The entire model is trained using two loss functions. The first one is the reconstruction L2 loss between the original data and the inpainted result. If we stuck to using only the reconstruction loss, the results would be blurry and very easily discarded as fake. This is likely caused by the network approximating an average patch of all the possibilities for a plausible inpainting result, instead of picking a concrete sample. This issue is alleviated by the use of the aforementioned adversarial discriminator, which learns to identify features that are specific only to generated patches. Through the discriminator’s opinion, the generator is pushed to produce sharper results instead of uncertain averages. The adversarial loss is joined with reconstruction loss and both are weighed with the respective coefficients.

The overall loss, lambdas are the coefficients for tuning the influence of each of the losses. The adversarial loss is analogous to the loss presented in [3].

Verification of the results, follow-up work

The results of a simplified implementation of Context Encoder (CE), done for the purposes of my bachelor thesis [5].
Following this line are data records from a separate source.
-- ==== Sys2Proof/Machine/Operands.lean ====
section
/-! DEFINITION. What an instruction's fields name: its guard, form, issue class, the registers and predicates it
reads and writes, and whether it is privileged (02 R31 to R46, Table 3.1). -/
namespace Sys2Proof

/-- The form of an instruction's words (Table 2.1). -/
inductive Form where
  | b32 | x64 | i64 | m64 | x96 | event
  deriving DecidableEq, Repr

/-- Bytes of a form. -/
def Form.bytes : Form → Nat
  | .b32 => 4 | .x64 => 8 | .i64 => 8 | .m64 => 8 | .x96 => 12 | .event => 0

/-- Issue classes (Table 3.1); `event` for a step of another agent. -/
inductive Cls where
  | alu | trans | mem | thresher | uniform | event
  deriving DecidableEq, Repr

/-- A group of registers that an instruction names. -/
structure RegUse where
  base : Reg
  count : Nat
  deriving DecidableEq, Repr

def Dst.reg : Dst → Reg
  | .v n => .v n
  | _ => .z
def SReg.reg : SReg → Reg
  | .s n => .s n
  | .z => .z
def SReg.optReg : Option SReg → Reg
  | some r => r.reg
  | none => .z
def PlogArgs.dstReg : PlogArgs → Reg
  | .pack d => d.reg
  | _ => .z
def PlogArgs.srcReg : PlogArgs → Reg
  | .unpack a => a
  | _ => .z
def PlogArgs.preds : PlogArgs → List Pred
  | .and _ a b => [a, b] | .or _ a b => [a, b] | .xor _ a b => [a, b] | .andn _ a b => [a, b]
  | .mov _ a => [a] | .not _ a => [a]
  | .pack _ => [.p 0, .p 1, .p 2, .p 3, .p 4, .p 5, .p 6]
  | .unpack _ => []
def PlogArgs.pdsts : PlogArgs → List Nat
  | .and d _ _ => [d.val] | .or d _ _ => [d.val] | .xor d _ _ => [d.val] | .andn d _ _ => [d.val]
  | .mov d _ => [d.val] | .not d _ => [d.val] | .pack _ => [] | .unpack _ => [0, 1, 2, 3, 4, 5, 6]
def VoteDst.dstReg : VoteDst → Reg
  | .bal r => r
  | _ => .z
def VoteDst.pdsts : VoteDst → List Nat
  | .any d => [d.val] | .all d => [d.val] | .bal _ => []
def Pfl2Args.ctrReg : Pfl2Args → Reg
  | .cc b => b.reg
  | .tag _ => .z
def GOff.handleReg : GOff → Reg
  | .fit h => .s h
  | .off _ => .z
def Combine.pred : Combine → Pred
  | .none => .t | .and p => p | .or p => p | .xor p => p
def optPDst : Option (Fin 7) → List Nat
  | none => [] | some p => [p.val]
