/-- A request of a refit (15 R273). -/
structure RefitReq where
  region : Nat
  ctx : Nat
  proposal : Option DWord
  counters : List (Nat × DWord)
  urgent : Bool
  uids : List Nat              -- the stooks that issued it while they held the token (18 R311)
  deriving DecidableEq, Repr

/-- A refit running (15 R274). -/
structure Refit where
  req : RefitReq
  n0 : Nat
  key : Nat
  l2 : Nat                     -- records in the new list
  stored : List Nat            -- keys stored during the sweep
  recs : List Nat              -- fault records it is parked on
  prop : Option (List Byte)    -- the proposal, once it has been read
  set : Nat                    -- pieces of 16 bytes of its slot and its area that are set up
  pages : KV (Nat × Nat × Nat) -- the pages that it has written, by number: leaf entry, physical address, home die (16 R285)
  deriving DecidableEq, Repr

/-- What a home keeps of a fitted region, keyed by its descriptor's physical address (15 R262, R263). -/
structure Region where
  ctx : Nat
  va : DWord
  hd : Nat
  f : RgnFields
  gen : Nat
  count : Nat
  valid : Bool
  building : Bool
  urgent : Bool
  ood : Bool
  err : Nat
  rfres : Nat
  build : Option Build
  refit : Option Refit
  arrivals : List Build        -- builds issued and not yet taken by the home
  owed : List (Nat × DWord)    -- counters still to be decremented: context, address
  owedRecs : List Nat          -- the fault record on which the first of them is parked (16 R283)
  deriving DecidableEq, Repr

/-- A bulk prefetch under way (10 R179). -/
structure Pfl2Op where
  id : Nat
  die : Nat
  core : Nat
  uid : Nat
  sid : Nat
  ctx : Nat
  tag : Option Nat
  counter : Option DWord
  skipped : Nat
  start : DWord
  len : Nat
  recs : List Nat              -- the fault record on which its counter is parked (16 R283)
  deriving DecidableEq, Repr

/-- A collective step (20 R348 to R352). -/
structure CollOp_ where
  id : Nat
  core : Nat
  uid : Nat
  sid : Nat
  ctx : Nat
  tag : Nat
  dst : DWord
  src : DWord
  count : Nat
  ty : Ty
  op : CollOp
  kind : CollKind
  group : Nat
  seq : Nat                    -- its step number
  rebuilds : Nat
  recs : List Nat
  token : Bool
  snap : Option (List Byte)    -- the source as it was first read (20 R350)
  given : List Byte            -- every rank's source, once the members have exchanged them
  torn : Bool                  -- the source has changed since, before the tag is READY (20 R350)
  fin : Option (Nat × Nat)     -- its cause and count, once it has ended
  written : List Nat           -- registrations of its writes not yet acknowledged
  out : Option (List Byte)     -- what it writes, once it is combined
  done : Nat                   -- destination bytes written
  deriving DecidableEq, Repr

/-- A group table entry (20 Table 20.5). -/
structure Group where
  members : DWord
  nmemb : Nat
  rank : Nat
  fanout : Nat
  retry : Nat
  flags : Nat                  -- bit 0 VALID, bits 4:1 PART
  ctx : Nat
  seq : Word
  rebuilds : Word
  deriving DecidableEq, Repr

/-- A Bruvas link (20 Table 20.4). -/
structure Link where
  up : Bool
  peer : Nat
  peerLink : Nat
  fails : Nat
  deriving DecidableEq, Repr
Once the model is trained, the results are very promising. I implemented the model as a part of my bachelor thesis [5], during which I gained a lot of valuable insights, as it was a significant shift from my previous programming experience. The model I implemented was partly simplified, which might have had its effect on the sharpness of the results.

Nevertheless, it is very obvious that the Context Encoder provided a basic architectural design, which inspired many other works. The Context Encoder is often used as a baseline for comparison of the quality of other models for the image inpainting task. These more recent works further improved the consistency, image quality, and user-guided influence on the results. For demonstration, I picked one follow-up work [6] to demonstrate the quality and features, which can be achieved using a similar framework.

Results achieved in a follow-up work [6], loosely based on Context Encoder architecture. The authors managed to let the user guide the inpainting process.

Most of the text presented in this article comes from the survey sections collected for my yet unpublished bachelor thesis [5]. In the scope of it, I have reimplemented the Context Encoder model and measured its performance in comparison with other methods.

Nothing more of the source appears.